Advantages of raw PCAP files
Raw market data in PCAP (packet capture) format has become increasingly popular among institutional traders and investors for its granularity and flexibility. In this article, we delve into what PCAP files are, the advantages of PCAPs, and when raw data can be more beneficial than normalized data.
When data is transmitted over a network, it's done in discrete packets. A PCAP is a file of the raw data received from the exchange, byte for byte, without any normalization, saved to a disk that allows you to analyze and implement the raw data based on your needs.
The PCAP file format is simple, consisting of the raw market data payload, a global header that references the network type (Ethernet, VLAN, IP, UDP/TCP), and individual packet headers for each packet within it. The packet headers contain metadata, like the receive timestamp.
PCAP files can be read by tools and libraries, including Wireshark/tshark, tcpdump, and libpcap.
You can learn more about the PCAP file format here.
Here's an example of viewing an OPRA PCAP in Wireshark.
Databento PCAPs offers the most granular solution with PTP-synchronized timestamps and raw data in its native wire protocol, allowing for more in-depth analysis. This is especially helpful for low-latency strategies, microstructure research, transaction cost analysis, and more.
We use FPGAs and a capture infrastructure to maintain up to 100 Gbps line rate capture.
We colocate within the same data center as the matching engine or primary PoP to provide a more accurate timestamp that's reflective of a real trading environment. All of our capture servers are synchronized over PTP to a GPS clock source. Each packet is timestamped at SOF (Start of Frame) on ingress.
With our PCAPs, you can merge and deduplicate before delivery to reduce storage, bandwidth, and transfer costs by up to 50%. We offer multiple delivery methods, such as AWS S3, GCP, rsync, and more, to accommodate your needs.

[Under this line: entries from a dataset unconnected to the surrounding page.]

-- ==== Sys2Proof/Certificates/Slice0/Obligations.lean ====
section
/-! DEFINITION. The statements for the provers, from the rules of spec/. -/

open Sys2Proof Sys2Proof.Machine

/-! ### The step, readiness and cold reset -/

/-- A step runs the command at the front of the queue on the rest, and with an empty queue the block idles (assumption 2, the
model's choice). -/
def Obligations.StepRunsFrontCommand : Prop :=
  (∀ (c : Instr) (rest : List Instr) (s : State), s.pending = c :: rest → step s = exec c { s with pending := rest }) ∧
  (∀ s : State, s.pending = [] → step s = .next s)

/-- Every command completes from every state, and no command touches the queue. The model's choices: a row whose conditions
fail completes with no change (assumption 1), and COLD_RESET and READY keep the queue (assumption 24). -/
def Obligations.EveryCommandCompletes : Prop :=
  ∀ (c : Instr) (s : State), ∃ t, exec c s = .next t ∧ t.pending = s.pending

/-- Cold reset puts every block in its cold-reset state, from any state (R18, R39, R60, R88, R127, R140, R159, R161, R193; the
register store is ColdResetRegisterStore). -/
def Obligations.ColdResetState : Prop :=
  ∀ s : State, ∃ t, exec .coldReset s = .next t ∧ t.control = ⟨false, false, false⟩ ∧
    (∀ l : LinkId, t.links[l].state = .down ∧ t.links[l].fifo = [] ∧ t.links[l].errors = ⟨false, false, false, false⟩ ∧
      t.links[l].inProgress = [] ∧ t.links[l].consecutiveBad = 0 ∧ t.links[l].silenceTimer = none ∧
      t.links[l].good = 0 ∧ t.links[l].bad = 0 ∧ t.links[l].lost = 0) ∧
    t.sorter.queue = [] ∧ t.sorter.lastHanded = none ∧ t.sorter.heldFrame = none ∧ t.sorter.resyncMark = false ∧
    t.sorter.consecutiveLate = 0 ∧ t.sorter.timeout = 300 ∧ t.sorter.late = 0 ∧ t.sorter.duplicate = 0 ∧
    t.sorter.unmapped = 0 ∧ t.sorter.unexpected = 0 ∧ t.sorter.halted = 0 ∧ t.sorter.discarded = 0 ∧
    t.accounting = none ∧
    (∀ p : PointId, t.watches[p] = ⟨0, true, none⟩) ∧
    (∀ p : PointId, t.profiles[p].enable = false ∧ t.profiles[p].role = .feeder ∧ t.profiles[p].mapping = none ∧
      t.profiles[p].invert = false ∧ t.profiles[p].mask = BitVec.allOnes 49 ∧ t.profiles[p].stagedEnable = none ∧
      t.profiles[p].stagedRole = none ∧ t.profiles[p].stagedMapping = none) ∧
    (∀ b : BankId, t.banks[b].phase = .stopped ∧ t.banks[b].previous = none ∧ t.banks[b].interval = 0 ∧
      t.banks[b].held = none ∧ t.banks[b].timing = ⟨false, 4500, 4050⟩ ∧ t.banks[b].archive = true ∧
      t.banks[b].billing = false ∧ t.banks[b].notify = false ∧
      ∀ i : Fin 2, t.banks[b].sets[i].interval = 0 ∧ t.banks[b].sets[i].start = none ∧ t.banks[b].sets[i].last = none ∧
        t.banks[b].sets[i].span = 0 ∧ t.banks[b].sets[i].causes = ⟨false, false, false, false, false⟩ ∧
        t.banks[b].sets[i].balance = (if b = 0 then some ⟨Vector.replicate 104 0, 0, 0, false⟩ else none) ∧
        ∀ e : Fin 5, t.banks[b].sets[i].entries[e].inUse = false ∧
          t.banks[b].sets[i].entries[e].acc = Vector.replicate 104 0 ∧ t.banks[b].sets[i].entries[e].present = 0 ∧
          t.banks[b].sets[i].entries[e].absent = 0 ∧ t.banks[b].sets[i].entries[e].clipped = 0 ∧
          t.banks[b].sets[i].entries[e].damaged = false ∧ t.banks[b].sets[i].entries[e].maskChanged = false) ∧
    t.timing = ⟨false, 4500, 4050⟩ ∧ t.bankCounters = ⟨0, 0, 0, 0⟩ ∧
    (∀ p : PageId, t.writer.pages[p] = .free) ∧ t.writer.freeQueue = List.finRange 58 ∧ t.writer.filling = none ∧
    t.writer.returns = [] ∧ t.writer.pageSeq = 0 ∧ t.writer.gapLoss = 0 ∧ t.writer.lost = 0 ∧
    (∀ k : SlotId, t.requests.slots[k] = .free) ∧ t.requests.intake = [] ∧ t.requests.table = [] ∧
    t.requests.quotaLimit = 4 ∧ t.requests.quotaCount = 0 ∧ t.requests.quotaTimer = none ∧
    t.exceptions.top = 64 ∧ t.exceptions.lost = 0 ∧
    (∀ i : Fin 64, t.exceptions.records[i] = ⟨.empty, 0, 0, 0, 0, 0, 0, 0, 0, Vector.replicate 8 0⟩) ∧
    t.notices = ⟨0, 0, false⟩ ∧ t.capture = none ∧ t.watchCounters = ⟨0, 0, 0⟩ ∧ t.mem = []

Choosing between raw data and normalized data will depend on the type of analysis you plan to conduct. While normalized data provides a standardized format that simplifies data manipulation, there are situations where using raw data is more advantageous.
- No loss of information due to normalization: Raw data prevents any information loss during normalization processes. For example, on CME, normalized data schemas don't provide MDOrderPriority, which can be valuable for Lead Market Maker (LMM) strategies.
- Compatibility with existing parsers: Raw data is compatible with existing parsers that were written to handle the exchange's market data directly, making it easy to test and integrate previously developed tools without needing to make any changes.
- Historical analysis and testing: PCAP files can be used to replay past network traffic, which can be beneficial for historical analysis of market events, testing new algorithms against historical data, or simulating past market conditions. While using normalized data may be feasible, it would introduce inherent limitations that can compromise accuracy.